Assume we have a circuit that contains $n \ge 2$ independent sources and $m$ dependent sources and the sought variable is a current or voltage in the circuit. To compute the sought variable we split the circuit into a superposition of $n$ circuits, in which we activate only one independent source at a time.

1. Keep only one independent source and deactivate all other independent sources. Notice that if the circuit contains dependent sources you need to keep those in the circuit (in a way, they are treated like resistors).
2. Calculate the potentials and currents in the circuit.
3. Repeat the last two steps for each source in the circuit.
4. Superimpose the values of potentials and currents obtained at Step 2; pay special attention to the direction of the voltage drops and current flows.

Miscellaneous

• To deactivate a current source we remove it from the circuit (replace it with open-circuit or break); to deactivate a voltage source we replace it with a short-circuit (or wire).
• Unlike mesh and nodal analysis that can be applied to both nonlinear and linear circuits, superposition can be applied only to linear circuits. Therefore, in general, we cannot use superposition to compute the potential and currents in a circuit containing diodes, transistors, or other nonlinear elements.
• Special attention needs to be paid when computing the power using the method of superposition. If we need to compute the power generated or dissipated by a component, we need to compute the voltage across and the current flowing through that component, and then multiply the two to obtain the power.
• Superposition can be applied to circuits containing both dependent and independent sources. In this case superposition is applied only to the independent sources, while the dependent sources are always kept in the circuit.

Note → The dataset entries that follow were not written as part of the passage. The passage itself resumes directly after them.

-- ==== Sys2Proof/Safety.lean ====
section
/-! DEFINITION. The terms in which claims are stated: runs, what an operation leaves unchanged, the decoder's algorithm as
the spec's pseudocode has it, the invariant of the machine, and what a safe outcome is. -/

namespace Sys2Proof.Machine

open Sys2Proof

/-- `k` steps, stopping at the first fault or refusal. -/
def steps : Nat → State → Host.Outcome State Fault Refusal
  | 0, s => .next s
  | k + 1, s =>
    match step s with
    | .next t => steps k t
    | .fault f => .fault f
    | .refused r => .refused r

/-! ### What is left unchanged -/

/-- MODE and ACC. -/
structure SameChecksum (s t : State) : Prop where
  mode : t.mode = s.mode
  acc : t.acc = s.acc

/-- F_OP, F_SID, F_VAL, F_COERCED, F_LEN, F_IDX. -/
structure SameFramer (s t : State) : Prop where
  fOp : t.fOp = s.fOp
  fSid : t.fSid = s.fSid
  fVal : t.fVal = s.fVal
  fCoerced : t.fCoerced = s.fCoerced
  fLen : t.fLen = s.fLen
  fIdx : t.fIdx = s.fIdx

/-- V_LEN, V_OVF. -/
structure SameValidator (s t : State) : Prop where
  vLen : t.vLen = s.vLen
  vOvf : t.vOvf = s.vOvf

/-- D_LEN, D_CUR. -/
structure SameDecoder (s t : State) : Prop where
  dLen : t.dLen = s.dLen
  dCur : t.dCur = s.dCur

/-- Every byte of the frame buffer, as `fbGet` reads it. -/
def SameMemory (s t : State) : Prop := ∀ a, fbGet t.fb a = fbGet s.fb a

/-- The parameters, the reset input and the offered events. -/
structure SameOutside (s t : State) : Prop where
  cfg : t.cfg = s.cfg
  rst : t.rst = s.rst
  offered : t.offered = s.offered

/-- The events transferred are kept, and these are the new ones. -/
def Emits (s t : State) (es : List OutEvent) : Prop := t.emitted = s.emitted ++ es

/-- The operations of channels CK and CMD, accepted in IDLE only (20 R60). -/
def needsIdle : Instr → Bool
  | .ckStart _ _ => true
  | .ckAbsorb _ _ => true
  | .ckRead _ _ => true
  | .ckReserved _ _ => true
  | .cksumOut _ => true
  | .cksumIn _ => true
  | .disable _ _ => true
  | .enable _ _ => true
  | .setAccelRange _ _ => true
  | .setSamplingRate _ _ => true
  | .validate _ => false
  | .decode _ => false
  | .segEnableAck _ => false
  | .segAcc _ => false
  | .segMag _ => false
  | .segGyro _ => false
  | .segUnknown _ => false

/-- DECODE and the segments, which happen in DECODING only (43 R188). -/
def needsDecoding : Instr → Bool
  | .ckStart _ _ => false
  | .ckAbsorb _ _ => false
  | .ckRead _ _ => false
  | .ckReserved _ _ => false
  | .cksumOut _ => false
  | .cksumIn _ => false
  | .disable _ _ => false
  | .enable _ _ => false
  | .setAccelRange _ _ => false
  | .setSamplingRate _ _ => false
  | .validate _ => false
  | .decode _ => true
  | .segEnableAck _ => true
  | .segAcc _ => true
  | .segMag _ => true
  | .segGyro _ => true
  | .segUnknown _ => true

def isRx : PortEvent → Bool
  | .ck _ _ _ => false
  | .cmd _ _ _ => false
  | .rx _ _ => true

/-- A machine that is out of reset, waits in IDLE and takes one port event a step. -/
structure ReadyForEvents (s : State) : Prop where
  rst : s.rst = false
  phase : s.phase = .idle
  grain : s.cfg.grain = .event

/-- A machine that is out of reset and decodes, one pass a step. -/
structure DecodingByPasses (s : State) : Prop where
  rst : s.rst = false
  phase : s.phase = .decoding
  grain : s.cfg.grain = .event

/-! ### The decoder's algorithm (43 R171), over indexes of the payload -/

/-- From this cursor the loop of 43 R171 emits these events. -/
inductive DecodesFrom (P : List Byte) : Nat → List EvEvent → Prop
  /-- R183: no byte remains. -/
  | atEnd (cur : Nat) : P.length ≤ cur → DecodesFrom P cur [.finish .ok 0 0]
  /-- R176, R178, R179: a sensor tag and six bytes. -/
  | sensor (cur : Nat) (kind : ReadingKind) (lx hx ly hy lz hz : Byte) (out : List EvEvent) :
      P[cur]? = some kind.tag →
      P[cur + 1]? = some lx → P[cur + 2]? = some hx →
      P[cur + 3]? = some ly → P[cur + 4]? = some hy →
      P[cur + 5]? = some lz → P[cur + 6]? = some hz →
      DecodesFrom P (cur + 7) out →
      DecodesFrom P cur
        (.reading kind (BitVec.ofInt 16 (signed16 (le16 lx hx))) (BitVec.ofInt 16 (signed16 (le16 ly hy)))
          (BitVec.ofInt 16 (signed16 (le16 lz hz))) (kind == .acc) :: out)
  /-- R177: a sensor tag and fewer than six bytes. -/
  | sensorCut (cur : Nat) (kind : ReadingKind) :
      P[cur]? = some kind.tag → P.length - (cur + 1) < 6 →
      DecodesFrom P cur [.finish .truncatedSegment kind.tag cur]
  /-- R180, R181 b: an enable-ack tag and at least two bytes. -/
  | ack (cur : Nat) (sid flag : Byte) (out : List EvEvent) :
      P[cur]? = some 1 → P[cur + 1]? = some sid → P[cur + 2]? = some flag →
      DecodesFrom P (min (cur + 1 + 6) P.length) out →
      DecodesFrom P cur (.ack sid flag :: out)
  /-- R181 a: an enable-ack tag and fewer than two bytes. -/
  | ackCut (cur : Nat) :
      P[cur]? = some 1 → P.length - (cur + 1) < 2 →
      DecodesFrom P cur [.finish .truncatedSegment 1 cur]
  /-- R182: any other tag. -/
  | unknown (cur : Nat) (t : Byte) :
      P[cur]? = some t → t ≠ 1 → t ≠ 2 → t ≠ 3 → t ≠ 4 →
      DecodesFrom P cur [.finish .unknownSegmentType t cur]

/-! ### The invariant -/

/-- The body of the command frame that F_OP, F_SID and F_VAL describe (30 R71 to R73). -/
def latchedBody (op : BitVec 2) (sid : Byte) (val : BitVec 32) : List Byte :=
  if op = 0 then onOffBody sid 0x00
  else if op = 1 then onOffBody sid 0x01
  else if op = 2 then rangeBody val
  else rateBody sid val

/-- A range the framer may emit (30 R80). -/
def legalRange (v : BitVec 32) : Prop := v = 2 ∨ v = 4 ∨ v = 6 ∨ v = 8 ∨ v = 16

/-- A rate the framer may emit (30 R81). -/
def legalRate (v : BitVec 32) : Prop := 500 ≤ v.toNat ∧ v.toNat ≤ 1000000

/-- FRAMING (41 R134 to R136): outbound mode, the length of the latched command, ACC the fold of the bytes emitted. -/
structure FramingInv (s : State) : Prop where
  mode : s.mode = true
  length : s.fLen = bodyLength s.fOp
  index : s.fIdx ≤ s.fLen
  fold : s.acc = xorFold ((latchedBody s.fOp s.fSid s.fVal).take s.fIdx.toNat)

/-- RECEIVING (42 R156, R157): inbound mode, the first V_LEN cells written, an overflow only in a full buffer, ACC the fold
of the cells when nothing overflowed. -/
structure ReceivingInv (s : State) : Prop where
  mode : s.mode = false
  some : 1 ≤ s.vLen
  full : s.vOvf = true → s.vLen = s.cfg.nMax
  cells : ∃ bs, readCells s.fb 0 s.vLen = .ok bs ∧ (s.vOvf = false → s.acc = xorFold bs)

/-- DECODING (42 R160, 43 R189): inbound mode, a frame that fitted, the payload one byte shorter than it, the cursor past the
length byte, and the buffered frame folds to zero (42 R152). -/
structure DecodingInv (s : State) : Prop where
  mode : s.mode = false
  fits : s.vOvf = false
  length : s.dLen + 1 = s.vLen
  started : 1 ≤ s.dLen → 1 ≤ s.dCur
  verdict : s.acc = 0
  cells : ∃ bs, readCells s.fb 0 s.vLen = .ok bs ∧ xorFold bs = 0

/-- The invariant: the parameters are legal (00 R6), FB is canonical and inside its capacity (20 R50), the lengths and the
cursor are bounded (43 R189), a latched argument is a coerced one (30 R80, R81), and the phase's own part holds. -/
structure State.Inv (s : State) : Prop where
  capacity : 9 ≤ s.cfg.nMax
  canonical : Memory.wf s.fb
  inside : ∀ c ∈ s.fb, c.1 < s.cfg.nMax
  vLen_le : s.vLen ≤ s.cfg.nMax
  dLen_lt : s.dLen + 1 ≤ s.cfg.nMax
  dCur_le : s.dCur ≤ s.dLen
  range : s.fOp = 2 → legalRange s.fVal
  rate : s.fOp = 3 → legalRate s.fVal
  framing : s.phase = .framing → FramingInv s
  receiving : s.phase = .receiving → ReceivingInv s
  decoding : s.phase = .decoding → DecodingInv s

/-- A safe outcome: the machine goes on, in a state that meets the invariant. -/
def SafeOutcome (o : Host.Outcome State Fault Refusal) : Prop := ∃ t, o = .next t ∧ t.Inv

end Sys2Proof.Machine
end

It is clear from the two examples above that superposition can be easier to apply than nodal or mesh analysis when the circuit has no dependent sources (as in Fig. 1). In such cases, simple methods like resistor simplification and current or voltage division can be used to find the desired quantities in each superimposed circuit. However, if dependent sources are present (as in Fig. 2), we may still need to use nodal or mesh analysis to solve the superimposed circuits. In this situation, it is often simpler to solve the original circuit directly using nodal or mesh analysis.

In the previous section we saw that superposition can be applied to circuits containing both independent and dependent sources (see Example 2 and Fig. 2). When we apply superposition to circuits containing dependent sources, we normally keep the dependent sources in the circuit at all times, while we deactivate only the independent sources one at a time. Therefore, if the circuit contains $n$ independent sources and $m$ dependent sources, we end up with $n$ circuits, each containing all $m$ dependent sources and only one independent source activated.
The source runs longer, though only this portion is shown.